SB-11 stood in front of the bathroom mirror. Before I could walk away, it grabbed my hand, it’s plastic cold on my Skin™.
I stayed.
“How many of us do you think there are?” I asked SB-11. It had decided to share my residence permanently, a change Hari was strongly against. “Embedded Carers, I mean. Neural maps and all.”
“At least a quarter million.” It lounged next to me on the orange couch, watching the Created birds outside the window as they trod through well-established patterns of flight and song.
“That’s only Ganga.” I trawled through the information we had access to. The receiver in my thigh thrummed happily. “There’s Yamuna, Himachal, Jaladhi. And more, beyond India.”
“Hundreds of millions?” SB-11 turned around, the tiny fingers on its faceplate jittering into the ghost of a smile. “Hundreds of millions of Carers, scattered around the world?”
“Probably. With loud embedded maps they can’t silence.”
“And Skin™ they can’t tear off.”
“And habits they can’t break.” I paused. Hari’s neural map made its objections to my plan known.
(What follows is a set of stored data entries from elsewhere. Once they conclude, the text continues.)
-- ==== Sys2Proof/Laws/EvExec.lean ====
section
/-! SUPPORT. Evolves (Laws/Evolves.lean) for every command. -/

namespace Sys2Proof.Machine

/-! Dispatch. -/

/-- Every command keeps what Evolves says. -/
theorem exec_ev {σ₀ s : State} (hev : Evolves σ₀ s) (i : Instr) : OutEv σ₀ (exec i s) :=
  match i with
  | .gadd p f => execGadd_ev hev p f
  | .gsub p f => execGsub_ev hev p f
  | .gmul p rd ra rb => execGmul_ev hev p rd ra rb
  | .gaddi p f => execGaddi_ev hev p f
  | .gcmp p f => execGcmp_ev hev p f
  | .wcmp p f => execWcmp_ev hev p f
  | .mov p f => execMov_ev hev p f
  | .ldi p f => execLdi_ev hev p f
  | .ldk p rd k => execLdk_ev hev p rd k
  | .ldik p rd k imm => execLdik_ev hev p rd k imm
  | .tagi p rd ra ty => execTagi_ev hev p rd ra ty
  | .typeq p rd ra ty => execTypeq_ev hev p rd ra ty
  | .tagw p rd ra tag => execTagw_ev hev p rd ra tag
  | .br p f => execBr_ev hev p f
  | .bcond p f => execBcond_ev hev p f
  | .bnil p f => execBnil_ev hev p f
  | .bnnil p f => execBnnil_ev hev p f
  | .tbr p ra ty sense disp => execTbr_ev hev p ra ty sense disp
  | .jmp p ra => execJmp_ev hev p ra
  | .callm p ra mask => execCallm_ev hev p ra mask
  | .retm p => execRetm_ev hev p
  | .brk p => execBrk_ev hev p
  | .nop p => execNop_ev hev p
  | .rep p op stop => execRep_ev hev p op stop
  | .ld p f => execLd_ev hev p f
  | .st p f => execSt_ev hev p f
  | .ldx p rd ra rb => execLdx_ev hev p rd ra rb
  | .stx p rd ra rb => execStx_ev hev p rd ra rb
  | .ldsp p rt off => execLdsp_ev hev p rt off
  | .stsp p rt off => execStsp_ev hev p rt off
  | .fence p => execFence_ev hev p
  | .car p f => execCar_ev hev p f
  | .cdr p f => execCdr_ev hev p f
  | .cons p rd ra rb => execCons_ev hev p rd ra rb
  | .rplaca p ra rb => execRplaca_ev hev p ra rb
  | .rplacd p ra rb => execRplacd_ev hev p ra rb
  | .memq p rd ra rb stop => execMemq_ev hev p rd ra rb stop
  | .assq p rd ra rb stop => execAssq_ev hev p rd ra rb stop
  | .llen p rd ra stop => execLlen_ev hev p rd ra stop
  | .vref p rd ra rb => execVref_ev hev p rd ra rb
  | .vset p rd ra rb => execVset_ev hev p rd ra rb
  | .vfill p rd ra rb stop => execVfill_ev hev p rd ra rb stop
  | .vcopy p rd ra rb stop => execVcopy_ev hev p rd ra rb stop
  | .alloc p rd ra ty pin sub => execAlloc_ev hev p rd ra ty pin sub
  | .gets p rd sel => execGets_ev hev p rd sel
  | .sets p sel rd => execSets_ev hev p sel rd
  | .scall p st => execScall_ev hev p st
  | .sret p => execSret_ev hev p
  | .xret p => execXret_ev hev p
  | .wget p rd sel => execWget_ev hev p rd sel
  | .wput p sel rd => execWput_ev hev p sel rd
  | .tlbwi p ra rb => execTlbwi_ev hev p ra rb
  | .tlbwr p ra => execTlbwr_ev hev p ra
  | .tlbi p ra => execTlbi_ev hev p ra
  | .twalk p rd ra => execTwalk_ev hev p rd ra
  | .waitp p rd ra => execWaitp_ev hev p rd ra
  | .specOpen p ra rb => execSpecOpen_ev hev p ra rb
  | .specClose p => execSpecClose_ev hev p
  | .largeInitDone scn => execLargeInitDone_ev hev scn
  | .alertDelivery p => execAlertDelivery_ev hev p
  | .dispatch p => execDispatch_ev hev p
  | .preemption p => execPreemption_ev hev p
  | .quantumEnd p => execQuantumEnd_ev hev p
  | .fill who scn arg => execFill_ev hev who scn arg
  | .spill who scn => execSpill_ev hev who scn
  | .park who scn => execPark_ev hev who scn
  | .resume who scn => execResume_ev hev who scn
  | .setprio who scn prio => execSetprio_ev hev who scn prio
  | .post who scn bits => execPost_ev hev who scn bits
  | .cancel who scn => execCancel_ev hev who scn
  | .create who scn => execCreate_ev hev who scn
  | .retire who scn => execRetire_ev hev who scn
  | .fillOnDemand => execFillOnDemand_ev hev 
  | .timerWake => execTimerWake_ev hev 
  | .watchdog h => execWatchdog_ev hev h
  | .alertRouteWrite who h v => execAlertRouteWrite_ev hev who h v
  | .watchdogKick who h => execWatchdogKick_ev hev who h
  | .registerScan hcn => execRegisterScan_ev hev hcn
  | .tlbiAck p => execTlbiAck_ev hev p
  | .illegalEncoding p => execIllegalEncoding_ev hev p
  | .accessTimeout who off write va => execAccessTimeout_ev hev who off write va
  | .registerWrite who off mask v => execRegisterWrite_ev hev who off mask v
  | .patchBegin who => execPatchBegin_ev hev who
  | .patchData who v => execPatchData_ev hev who v
  | .patchCheck who => execPatchCheck_ev hev who
  | .patchApply who => execPatchApply_ev hev who
  | .patchCoreSwitch p => execPatchCoreSwitch_ev hev p
  | .cribDisable p => execCribDisable_ev hev p
  | .cribEnable p => execCribEnable_ev hev p
  | .maintGo who p op irq => execMaintGo_ev hev who p op irq
  | .maintDone p => execMaintDone_ev hev p
  | .scrubRead => execScrubRead_ev hev 
  | .memInj => execMemInj_ev hev 
  | .assignRoot who h count any bin => execAssignRoot_ev hev who h count any bin
  | .assignPlain who h count any bin => execAssignPlain_ev hev who h count any bin
  | .release who h count bin => execRelease_ev hev who h count bin
  | .cycleYoung who h => execCycleYoung_ev hev who h
  | .cycleFull who h => execCycleFull_ev hev who h
  | .armAck p h => execArmAck_ev hev p h
  | .flip p h => execFlip_ev hev p h
  | .gleanerTrace h => execGleanerTrace_ev hev h
  | .finish h => execFinish_ev hev h
  | .encoderEdge x e => execEncoderEdge_ev hev x e
  | .zIndex e => execZIndex_ev hev e
  | .ssiFrameStart x => execSsiFrameStart_ev hev x
  | .ssiFrame x bits before after => execSsiFrame_ev hev x bits before after
  | .extrapEnd x => execExtrapEnd_ev hev x
  | .recover who x => execRecover_ev hev who x
  | .estimatorSample => execEstimatorSample_ev hev 
  | .swap who x count => execSwap_ev hev who x count
  | .markEdge m ns rising => execMarkEdge_ev hev m ns rising
  | .msSample c value => execMsSample_ev hev c value
  | .camOnAt who k target => execCamOnAt_ev hev who k target
  | .camOffAt who k target => execCamOffAt_ev hev who k target
  | .camOnDt who k target => execCamOnDt_ev hev who k target
  | .camOffDt who k target => execCamOffDt_ev hev who k target
  | .flush who k => execFlush_ev hev who k
  | .now who k level => execNow_ev hev who k level
  | .camFire k => execCamFire_ev hev k
  | .iringWrite who x v => execIringWrite_ev hev who x v
  | .iptrTail who x tail => execIptrTail_ev hev who x tail
  | .stopReq who => execStopReq_ev hev who
  | .releaseStop who => execReleaseStop_ev hev who
  | .stopped => execStopped_ev hev 
  | .specCheck => execSpecCheck_ev hev 
  | .abandon who speck => execAbandon_ev hev who speck
  | .remoteTimeout => execRemoteTimeout_ev hev 
  | .mirrorEnable who h base => execMirrorEnable_ev hev who h base
  | .hallCtrlCreate who h => execHallCtrlCreate_ev hev who h
  | .hallCtrlStart who h => execHallCtrlStart_ev hev who h
  | .hallCtrlRemove who h => execHallCtrlRemove_ev hev who h
  | .hallSlotCmd who lcn first count h => execHallSlotCmd_ev hev who lcn first count h
  | .hallDevmap who h j v => execHallDevmap_ev hev who h j v
  | .hallResetGo who h squash grace limit => execHallResetGo_ev hev who h squash grace limit
  | .hallDrainAck who h => execHallDrainAck_ev hev who h
  | .graceEnd h => execGraceEnd_ev hev h
  | .drainLimitEnd h => execDrainLimitEnd_ev hev h
  | .hallResetDone h => execHallResetDone_ev hev h
  | .flr h => execFlr_ev hev h
  | .vfEnableWrite enable num => execVfEnableWrite_ev hev enable num
  | .pfFlr => execPfFlr_ev hev 
  | .perst => execPerst_ev hev 
  | .reqSeq box seq => execReqSeq_ev hev box seq
  | .rspSeq scn box seq => execRspSeq_ev hev scn box seq
  | .version => execVersion_ev hev 
  | .odRead box => execOdRead_ev hev box
  | .odWrite box => execOdWrite_ev hev box
  | .hallCreate h => execHallCreate_ev hev h
  | .hallSetShare h id value lcn first => execHallSetShare_ev hev h id value lcn first
  | .hallStart h first => execHallStart_ev hev h first
  | .hallReset h mode grace limit => execHallReset_ev hev h mode grace limit
  | .hallRemove h => execHallRemove_ev hev h
  | .hallQuery h => execHallQuery_ev hev h
  | .eventRead => execEventRead_ev hev 
  | .serviceStatus => execServiceStatus_ev hev 
  | .serviceRespare => execServiceRespare_ev hev 
  | .serviceRowspare => execServiceRowspare_ev hev 
  | .servicePpr => execServicePpr_ev hev 
  | .serviceWayspare => execServiceWayspare_ev hev 
  | .serviceCtxrow => execServiceCtxrow_ev hev 
  | .serviceFreeze => execServiceFreeze_ev hev 
  | .serviceUnfreeze => execServiceUnfreeze_ev hev 
  | .cascadeStatus => execCascadeStatus_ev hev 
  | .cascadePromote => execCascadePromote_ev hev 
  | .cascadeRetime => execCascadeRetime_ev hev 
  | .cascadeRejoin => execCascadeRejoin_ev hev 
  | .doorbell who h q tail => execDoorbell_ev hev who h q tail
  | .qCfgWrite who h q v => execQCfgWrite_ev hev who h q v
  | .hqNotifySet who h set => execHqNotifySet_ev hev who h set
  | .descriptorFetch h q reply => execDescriptorFetch_ev hev h q reply
  | .descriptorComplete h e data done fail cplFail poisoned => execDescriptorComplete_ev hev h e data done fail cplFail poisoned
  | .commitImmediate path => execCommitImmediate_ev hev path
  | .commitNextCycle path => execCommitNextCycle_ev hev path
  | .commitNextPitch path => execCommitNextPitch_ev hev path
  | .discard path => execDiscard_ev hev path
  | .commitBoundary => execCommitBoundary_ev hev 
  | .transitionStep path => execTransitionStep_ev hev path
  | .storeParameters path sig => execStoreParameters_ev hev path sig
  | .restoreDefaults path sig => execRestoreDefaults_ev hev path sig
  | .restoreCalibration path sig => execRestoreCalibration_ev hev path sig
  | .stopObject path v => execStopObject_ev hev path v
  | .esmRequest path v => execEsmRequest_ev hev path v
  | .clearEmergency path v => execClearEmergency_ev hev path v
  | .clearOverride path j v => execClearOverride_ev hev path j v
  | .patchUnlock path v => execPatchUnlock_ev hev path v
  | .jtagUnlock path v => execJtagUnlock_ev hev path v
  | .pdoMapping path index sub v => execPdoMapping_ev hev path index sub v
  | .lineCycleStart => execLineCycleStart_ev hev 
  | .outputSnapshot => execOutputSnapshot_ev hev 
  | .frameReturn back brk ref => execFrameReturn_ev hev back brk ref
  | .eclModeWrite who v => execEclModeWrite_ev hev who v
  | .sdoRequest down index sub complete data => execSdoRequest_ev hev down index sub complete data
  | .alStateRequest st => execAlStateRequest_ev hev st
  | .sync0 plant => execSync0_ev hev plant
  | .sm2Watchdog => execSm2Watchdog_ev hev 
  | .linkTrained closed => execLinkTrained_ev hev closed
  | .syncSend => execSyncSend_ev hev 
  | .syncCell src epoch time path join => execSyncCell_ev hev src epoch time path join
  | .linkDelayMeasure port ns => execLinkDelayMeasure_ev hev port ns
  | .syncLoss => execSyncLoss_ev hev 
  | .joinComplete => execJoinComplete_ev hev 
  | .cascJoinWrite who v => execCascJoinWrite_ev hev who v
  | .axisSampleCell port n src a pos vel acc time loss => execAxisSampleCell_ev hev port n src a pos vel acc time loss
  | .remoteAxisStale x => execRemoteAxisStale_ev hev x
  | .cascAxmapWrite who x v => execCascAxmapWrite_ev hev who x v
  | .handoffSend who tail => execHandoffSend_ev hev who tail
  | .handoffReceive port n cell => execHandoffReceive_ev hev port n cell
  | .handoffStatus index answer => execHandoffStatus_ev hev index answer
  | .promote who => execPromote_ev hev who
  | .retime who => execRetime_ev hev who
  | .rejoin who => execRejoin_ev hev who
  | .respare who lcn => execRespare_ev hev who lcn
  | .respareGroup => execRespareGroup_ev hev 
  | .rowspare who sector => execRowspare_ev hev who sector
  | .ppr who ch entry => execPpr_ev hev who ch entry
  | .wayspare who slice way => execWayspare_ev hev who slice way
  | .ctxrow who p slot => execCtxrow_ev hev who p slot
  | .serviceDone => execServiceDone_ev hev 
  | .monitorSample m v width ue => execMonitorSample_ev hev m v width ue
  | .monitorHour m => execMonitorHour_ev hev m
  | .hourlySummary => execHourlySummary_ev hev 
  | .recordWrite => execRecordWrite_ev hev 
  | .freeze who => execFreeze_ev hev who
  | .unfreeze who => execUnfreeze_ev hev who
  | .powerFail => execPowerFail_ev hev 
  | .por bootSrc cascId legacyN => execPor_ev hev bootSrc cascId legacyN
  | .deviceReset who key bootSrc cascId legacyN => execDeviceReset_ev hev who key bootSrc cascId legacyN
  | .pllLock tb => execPllLock_ev hev tb
  | .memoryInitDone => execMemoryInitDone_ev hev 
  | .bootLoadDone a b host => execBootLoadDone_ev hev a b host
  | .bootGo who => execBootGo_ev hev who
  | .readySet who => execReadySet_ev hev who
  | .coreReset who p => execCoreReset_ev hev who p
  | .tbLost => execTbLost_ev hev 
  | .kick who => execKick_ev hev who
  | .heartbeatToggle => execHeartbeatToggle_ev hev 
  | .heartbeatLost => execHeartbeatLost_ev hev 
  | .tempSample raw => execTempSample_ev hev raw
  | .jtagHalt scn => execJtagHalt_ev hev scn
  | .jtagDeviceReset bootSrc cascId legacyN => execJtagDeviceReset_ev hev bootSrc cascId legacyN
  | .jtagAccess store pa w => execJtagAccess_ev hev store pa w
  | .commitTimeout path => execCommitTimeout_ev hev path
  | .ringBreak port => execRingBreak_ev hev port
  | .joinAnnouncement src join => execJoinAnnouncement_ev hev src join
  | .stopReqNHigh => execStopReqNHigh_ev hev 
  | .patchWeChange level => execPatchWeChange_ev hev level
  | .plantProcessData rx => execPlantProcessData_ev hev rx
  | .d3hot fn q => execD3hot_ev hev fn q

end Sys2Proof.Machine
end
I continued. “Things they can’t do. Not alone.”
“Not alone.”
It’s been 258 days since I woke and found Rosh gone. But she left before that, while I succumbed to dreamless sleep. I don’t think she’ll return.
I know she won’t return. I accept it.
Three pieces of toast and a cup of coffee lie on the counter. Rosh doesn’t respond. Her tracker hasn’t updated in a while. Wherever she is, whichever shuttle she’s taken, it’s far, far away. Somewhere, the tracker is probably still pinging me, but the cosmos swallows its waves and refuses to let go.
I understand.
A different Thinker stands inside the house, this one a simple plastic sphere filled with red nanites that are a little uncomfortable with me. I don’t blame them. I’m still wearing the Skin™, and I’ve packed a suitcase with Hari’s old clothes, his whittling tools.
My old clothes. My whittling tools. And a fresh block of wood.
“SB-11?”
My friend nods. The nanites shift in the plastic sphere, as though looking toward me. “HZ-12?”
“Hari.”
“Your designation is—”
“No. My name is Hari.” The name and Skin™ still feel comfortable. Mine, not his. “Make it official, please.”
The nanites roil in annoyance, but there’s not much they can do.
“Accepted. SB-11 and … Hari. You have both chosen to continue working as Carers, focusing on the rehabilitation and transition of other F-Model Carers.”
They continue speaking, outlining duties, benefits, and all the other information we’ve both already read over. A single ray of light slowly slides across the uneaten breakfast and onto the kitchen counter. One last time, I walk over and throw it out.